> **Data supplied**:
/-- R44, R48: a gap of 500 ms between HAND and AUTO is a cycle through OFF and clears the latch, one of 499 ms is not; and at the end of
  the 500 ms
the OFF hold's expiry is queued before the contact's. -/
def gap499 : State := autoDue (gapOf 499 (selected .hand (latched .startFail (op .hand))))
theorem test_selector_gap :
    (after (.selectorContactDebounceExpiry .auto) (gapOf 500 gap499)).pump.state = .lockout ∧
    (after (.selectorContactDebounceExpiry .auto) gap499).pump.state = .tripped := by decide +kernel
theorem test_gap_order :
    let p := { (gapOf 500 gap499).pump with contactAuto := { active := false, timer := .running 500 } }
    ((p.dueCommands testSettings 300000 10000).filter Prod.fst).map Prod.snd =
      [.selectorOffHoldExpiry, .selectorContactDebounceExpiry .auto] := by decide +kernel

/-- Section 4.10: the positions after a good frame from station 3, and the retry positions of stations 0 and 2. -/
theorem test_positions :
    (normalPosition 0 3, normalPosition 2 3, normalPosition 3 3, normalPosition 5 3) = (5, 7, 8, 2) ∧
    (retryPosition 0, retryPosition 2) = (9, 11) := by decide

/-- Section 5.9: three numbers on is two REPORTs missed, and a change to STARTUP counts none. -/
theorem test_missed_reports :
    let s := withPeer .fresh (op .running)
    (((after (.report 5 { peerReport with sequence := 44 }) s).table.entry 5).missed,
      ((after (.report 5 { peerReport with sequence := 1, pumpState := .startup }) s).table.entry 5).missed) = (2, 0) := by decide +kernel

/-- Section 5.9: a LOST peer that was drawing counts in C until its release. -/
theorem test_lost_release :
    ((withPeer .lost (op .running)).table.drawing, (after (.lostReleaseExpiry 5) (withPeer .lost (op .running))).table.drawing) = (2, 1)
      := by
  decide +kernel

/-- R100, R101: the events of a REPORT at the house reporter. -/
def peerEvents (r : Report) (s : State) : List (EventKind × List Word) :=
  (after (.report 5 r) s).events.records.map fun e => (e.kind, e.values)
def weirOf (st : SpillState) : Option WeirSection := some { state := st, head := 0, number := 4, volume := 77 }
theorem test_peer_events :
    peerEvents peerReport (op .running) = [(.peerJoined, [0, 0])] ∧
    peerEvents peerReport (withPeer .lost (op .running)) = [(.peerJoined, [1, 0])] ∧
    peerEvents { peerReport with pumpState := .startup } (withPeer .stale (op .running)) = [(.peerJoined, [2, 0])] ∧
    peerEvents { peerReport with summary := 5, weir := weirOf .none }
      (after (.report 5 { peerReport with weir := weirOf .ending }) (withPeer .fresh (op .running))) =
        [(.peerAlarm, [0, 5]), (.peerSpillEnd, [4, 77])] := by decide +kernel

/-- R87: a REPORT that comes at the instant at which the entry's age reaches its limit comes first, and the expiry does not happen. -/
theorem test_report_before_expiry :
    let s := withPeer .fresh (op .running)
    let due := s.withTable (s.table.withEntry 5 { s.table.entry 5 with age := .running (3 * s.cfg.reportInterval) })
    ((after (.entryBecomesStale 5) (after (.report 5 peerReport) due)).table.entry 5).state = .fresh ∧
    ((after (.entryBecomesStale 5) due).table.entry 5).state = .stale := by decide +kernel

/-- R117: a closing that comes while the START CLAIM is on the line waits for the end of the attempt. -/
theorem test_closing_waits :
    let s := sending (.startClaim 3 0) (queued (.startClaim 3 0) (claimHeld .pending (faultDue true (op .claiming))))
    let t := after .faultContactDebounceExpiry s
    (t.pump.state, t.window.claim, t.window.view) = (.tripped, .pending, .own) ∧
    ((after .frameSent t).window.claim, (after .frameSent t).window.view) = (.none, .free) ∧
    (after .frameSent t).link.queue.map TxEntry.body = [.startDone 3 .failed, .report] := by decide +kernel

/-- Section 7.8: a differential of 410 mm blinds the screen, 340 keeps it so, 290 loads it. -/
theorem test_screen_condition :
    (nextCondition testSettings .loaded (some 410), nextCondition testSettings .blinded (some 340),
      nextCondition testSettings .blinded (some 290)) = (.blinded, .blinded, .loaded) := by decide +kernel

/-- Section 7.8: an overload in FORWARD reverses the rake; the third jams it. -/
theorem test_overload :
    let s := overloadDue true (raking .forward screenStation)
    (after .overloadFilterExpiry s).screen.rake = .clearing ∧
    (after .overloadFilterExpiry (s.withScreen { s.screen with overloads := 2 })).screen.rake = .jammed := by decide +kernel

/-- Section 8.4: Km = 3,680 and h = 120 mm give 152 L/s. -/
theorem test_weir_flow : weirFlow 3680 120 = 152 := by decide +kernel

/-- Section 9.6: a pump fault rises to ALERT and closes both relays; the panel button opens the horn. -/
theorem test_alarm_rises :
    let t := (op .off).deliver .pumpFault true
    t.alarms.points[pointIndex .pumpFault].ann = .alert ∧ t.alarms.horn = true ∧ t.alarms.beacon = true := by decide +kernel
theorem test_panel_acknowledges :
    let t := after .panelAcknowledge (acknowledging true ((op .off).deliver .pumpFault true))
    t.alarms.points[pointIndex .pumpFault].ann = .standing ∧ t.alarms.horn = false ∧ t.alarms.beacon = true := by decide +kernel

/-- Section 9.6: the one free place goes to QUEUE_OVERFLOW with the count 3. -/
theorem test_queue_fills :
    let q := EventQueue.takeIn 2 (record 0) { records := List.replicate 63 (record 7), counter := 1064, overflow := 2 }
    (q.records.map fun r => (r.sequence, r.values)).getLast? = some (1064, [3]) ∧ q.overflow = 0 := by decide +kernel

/-- Section 10.5: FETCH(1) answers RECORD 40 with its toggle, and FETCH(0) removes it. -/
def stocked : State := (op .running).withEvents { records := [record 40, record 41, record 42], counter := 43, overflow := 0 }
theorem test_fetch_run :
    let t := after (.fetch 10 true) stocked
    t.events.records.length = 3 ∧ t.town.sent = true ∧ t.town.toggle = true ∧
    ((after (.fetch 10 false) t).events.records.map EventRecord.sequence) = [41, 42] := by decide +kernel

/-- R159: the bytes of a REFUSED answer, and the toggle a refused FETCH carries. -/
theorem test_answer_bytes :
    (after (.unservedTownMessage (withCheck [10, 1, 1, 1, 7]) false false) (op .running)).townLine = withCheck [10, 255, 1, 1, 2] ∧
    (TownAnswer.bytes { address := 10, kind := 130, toggle := false, payload := [1, 2] }).take 6 = [10, 130, 0, 2, 1, 2] := by
  decide +kernel

/-- Section 11.6: a torn hours word gives no hours. -/
theorem test_torn_hours : judgeHours [some [0x9D, 0x01, 0x00]] = none := by decide +kernel

set_option maxRecDepth 10000 in
/-- The image of the tests passes its checks (R170, R171). -/
theorem testImage_accepted : judgeImage (strapStation false true false) [some testImage] = .accepted (imageSettings 2 testImage) := by
  have length : testImage.length = 200 := by decide +kernel
  have check : crc testImage = 0 := by decide +kernel
  have version : testImage.getD 0 0 = 1 := by decide +kernel
  have ranges : (checkedFields 2 testImage).find? (fun f => !f.good testImage) = none := by decide +kernel
  have consistency : (consistencyChecks testImage).find? (fun c => !c.2) = none := by decide +kernel
  have read : firstRead 200 [some testImage] = some testImage := by simp [firstRead, length]
  have station : strapStation false true false = 2 := by decide
  rw [judgeImage, read, station]
  simp only [checkImage, check, version, ranges, consistency, ne_eq, not_true_eq_false, if_false]


/-! ## The hypotheses of the statements can be met -/

theorem witness_IdleLetsAMillisecondPass :
    ∃ s : State, ∃ ms : Nat, s.pending = [] ∧ s.pump.lockout = .running ms ∧ ms < s.lockoutFigure :=
  ⟨(lockedFor 299999 1), 299999, by decide +kernel⟩

theorem witness_EveryCommandCompletes :
    (∃ c : Instr, c ≠ .fullStart ∧ c ≠ .townRestart ∧ (∀ st0 st1 st2 image hours, c ≠ .loadingEnd st0 st1 st2 image hours) ∧ (∀ pin level,
      c ≠ .inputLevelChange pin level)) ∧ ∃ s : State, s.atLimit .strayRunExpiry = false :=
  ⟨⟨.frameSent, by simp⟩, ⟨op .idle, by decide +kernel⟩⟩

theorem witness_StartsReset :
    (∃ s : State, s.town.restarting = true ∧ s.spill.state = .none ∧ s.spill.working = none) ∧
    (∃ s : State, s.town.restarting = true ∧ s.spill.state = .confirming) ∧
    (∃ s : State, ∃ r : SpillRecord, s.town.restarting = true ∧ s.spill.state = .spilling ∧ s.spill.working = some r) ∧
    (∃ s : State, ∃ r : SpillRecord, s.town.restarting = true ∧ s.spill.state = .ending ∧ s.spill.working = some r) :=
  ⟨⟨(restarting weirStation), by decide +kernel⟩,
    ⟨(restarting (spillIn .confirming weirStation)), by decide +kernel⟩,
    ⟨(restarting (spillIn .spilling weirStation)), spillRecord, by decide +kernel⟩,
    ⟨(restarting (spillIn .ending weirStation)), spillRecord, by decide +kernel⟩⟩

theorem witness_LoadingEndStartsListening :
    ∃ s : State, ∃ st0 : Bool, ∃ st1 : Bool, ∃ st2 : Bool, ∃ images : List (Option (List Byte)), ∃ g : Settings, s.start.phase = .loading
      ∧ s.LoadingAtReset ∧ judgeImage (strapStation st0 st1 st2) images = .accepted g :=
  ⟨State.reset, false, true, false, [some testImage], (imageSettings 2 testImage), by decide +kernel, by decide +kernel,
    testImage_accepted⟩

theorem witness_LoadingEndFaults :
    ∃ s : State, ∃ st0 : Bool, ∃ st1 : Bool, ∃ st2 : Bool, ∃ images : List (Option (List Byte)), ∃ cause : Nat, ∃ offset : Nat,
      s.start.phase = .loading ∧ s.LoadingAtReset ∧ judgeImage (strapStation st0 st1 st2) images = .failed cause offset :=
  ⟨State.reset, false, false, true, [none, none, none], 5, 65535, by decide +kernel⟩

theorem witness_ListeningEndOpens :
    ∃ s : State, s.start.phase = .listening ∧ s.start.listening.due (max (3 * s.cfg.reportInterval) 2000) = true :=
  ⟨(listening (faulted screenStation)), by decide +kernel⟩

theorem witness_SecondPasses :
    (∃ s : State, s.weirRuns = false ∧ s.hoursRise = false) ∧
    (∃ s : State, ∃ level : Int, ∃ h : Int, s.weirRuns = true ∧ s.spill.state = .none ∧ s.spill.working = none ∧ s.chanX.usable = some
      level ∧ h = level - s.cfg.crestLevel ∧ s.cfg.startMargin ≤ h) ∧
    (∃ s : State, ∃ level : Int, ∃ h : Int, s.weirRuns = true ∧ s.spill.state = .none ∧ s.spill.working = none ∧ s.chanX.usable = some
      level ∧ h = level - s.cfg.crestLevel ∧ h < s.cfg.startMargin) ∧
    (∃ s : State, s.weirRuns = true ∧ s.spill.state = .none ∧ s.spill.working = none ∧ s.chanX.usable = none) ∧
    (∃ s : State, ∃ r : SpillRecord, ∃ level : Int, ∃ h : Int, s.weirRuns = true ∧ s.spill.state = .confirming ∧ s.spill.working = some r
      ∧ s.chanX.usable = some level ∧ h = level - s.cfg.crestLevel ∧ s.cfg.startMargin ≤ h ∧ s.spill.confirmCount + 1 < s.cfg.confirmTime)
      ∧
    (∃ s : State, ∃ r : SpillRecord, ∃ level : Int, ∃ h : Int, s.weirRuns = true ∧ s.spill.state = .confirming ∧ s.spill.working = some r
      ∧ s.chanX.usable = some level ∧ h = level - s.cfg.crestLevel ∧ h < s.cfg.startMargin) ∧
    (∃ s : State, ∃ r : SpillRecord, s.weirRuns = true ∧ s.spill.state = .confirming ∧ s.spill.working = some r ∧ s.chanX.usable = none) ∧
    (∃ s : State, ∃ r : SpillRecord, ∃ level : Int, ∃ h : Int, s.weirRuns = true ∧ s.spill.state = .spilling ∧ s.spill.working = some r ∧
      s.chanX.usable = some level ∧ h = level - s.cfg.crestLevel ∧ s.cfg.endMargin ≤ h) ∧
    (∃ s : State, ∃ r : SpillRecord, ∃ level : Int, ∃ h : Int, s.weirRuns = true ∧ s.spill.state = .spilling ∧ s.spill.working = some r ∧
      s.chanX.usable = some level ∧ h = level - s.cfg.crestLevel ∧ h < s.cfg.endMargin ∧ 0 < s.cfg.endTime) ∧
    (∃ s : State, ∃ r : SpillRecord, s.weirRuns = true ∧ s.spill.state = .spilling ∧ s.spill.working = some r ∧ s.chanX.usable = none) ∧
    (∃ s : State, ∃ r : SpillRecord, ∃ level : Int, ∃ h : Int, s.weirRuns = true ∧ s.spill.state = .ending ∧ s.spill.working = some r ∧
      s.chanX.usable = some level ∧ h = level - s.cfg.crestLevel ∧ h < s.cfg.endMargin ∧ s.spill.endCount + 1 < s.cfg.endTime) ∧
    (∃ s : State, ∃ r : SpillRecord, ∃ level : Int, ∃ h : Int, s.weirRuns = true ∧ s.spill.state = .ending ∧ s.spill.working = some r ∧
      s.chanX.usable = some level ∧ h = level - s.cfg.crestLevel ∧ s.cfg.endMargin ≤ h) ∧
    (∃ s : State, ∃ r : SpillRecord, s.weirRuns = true ∧ s.spill.state = .ending ∧ s.spill.working = some r ∧ s.chanX.usable = none ∧
      s.spill.endCount < s.cfg.endTime) :=
  ⟨⟨(op .running), by decide +kernel⟩,
    ⟨(chamber 1520 weirStation), 1520, 20, by decide +kernel⟩,
    ⟨(chamber 1519 weirStation), 1519, 19, by decide +kernel⟩,
    ⟨(deaf weirStation), by decide +kernel⟩,
    ⟨(counting 0 (chamber 1520 (spillIn .confirming weirStation))), spillRecord, 1520, 20, by decide +kernel⟩,
    ⟨(counting 0 (chamber 1519 (spillIn .confirming weirStation))), spillRecord, 1519, 19, by decide +kernel⟩,
    ⟨(counting 0 (deaf (spillIn .confirming weirStation))), spillRecord, by decide +kernel⟩,
    ⟨(counting 0 (chamber 1510 (spillIn .spilling weirStation))), spillRecord, 1510, 10, by decide +kernel⟩,
    ⟨(counting 0 (chamber 1509 (spillIn .spilling weirStation))), spillRecord, 1509, 9, by decide +kernel⟩,
    ⟨(counting 0 (deaf (spillIn .spilling weirStation))), spillRecord, by decide +kernel⟩,
    ⟨(counting 0 (chamber 1509 (spillIn .ending weirStation))), spillRecord, 1509, 9, by decide +kernel⟩,
    ⟨(counting 0 (chamber 1510 (spillIn .ending weirStation))), spillRecord, 1510, 10, by decide +kernel⟩,
    ⟨(counting 0 (deaf (spillIn .ending weirStation))), spillRecord, by decide +kernel⟩⟩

> **Action item**:
Show the lines where the word "confirming" appears in the entries.

> **Exercise result**:
    (∃ s : State, s.town.restarting = true ∧ s.spill.state = .confirming) ∧
    ⟨(restarting (spillIn .confirming weirStation)), by decide +kernel⟩,
    (∃ s : State, ∃ r : SpillRecord, ∃ level : Int, ∃ h : Int, s.weirRuns = true ∧ s.spill.state = .confirming ∧ s.spill.working = some r
    (∃ s : State, ∃ r : SpillRecord, ∃ level : Int, ∃ h : Int, s.weirRuns = true ∧ s.spill.state = .confirming ∧ s.spill.working = some r
    (∃ s : State, ∃ r : SpillRecord, s.weirRuns = true ∧ s.spill.state = .confirming ∧ s.spill.working = some r ∧ s.chanX.usable = none) ∧
    ⟨(counting 0 (chamber 1520 (spillIn .confirming weirStation))), spillRecord, 1520, 20, by decide +kernel⟩,
    ⟨(counting 0 (chamber 1519 (spillIn .confirming weirStation))), spillRecord, 1519, 19, by decide +kernel⟩,
    ⟨(counting 0 (deaf (spillIn .confirming weirStation))), spillRecord, by decide +kernel⟩,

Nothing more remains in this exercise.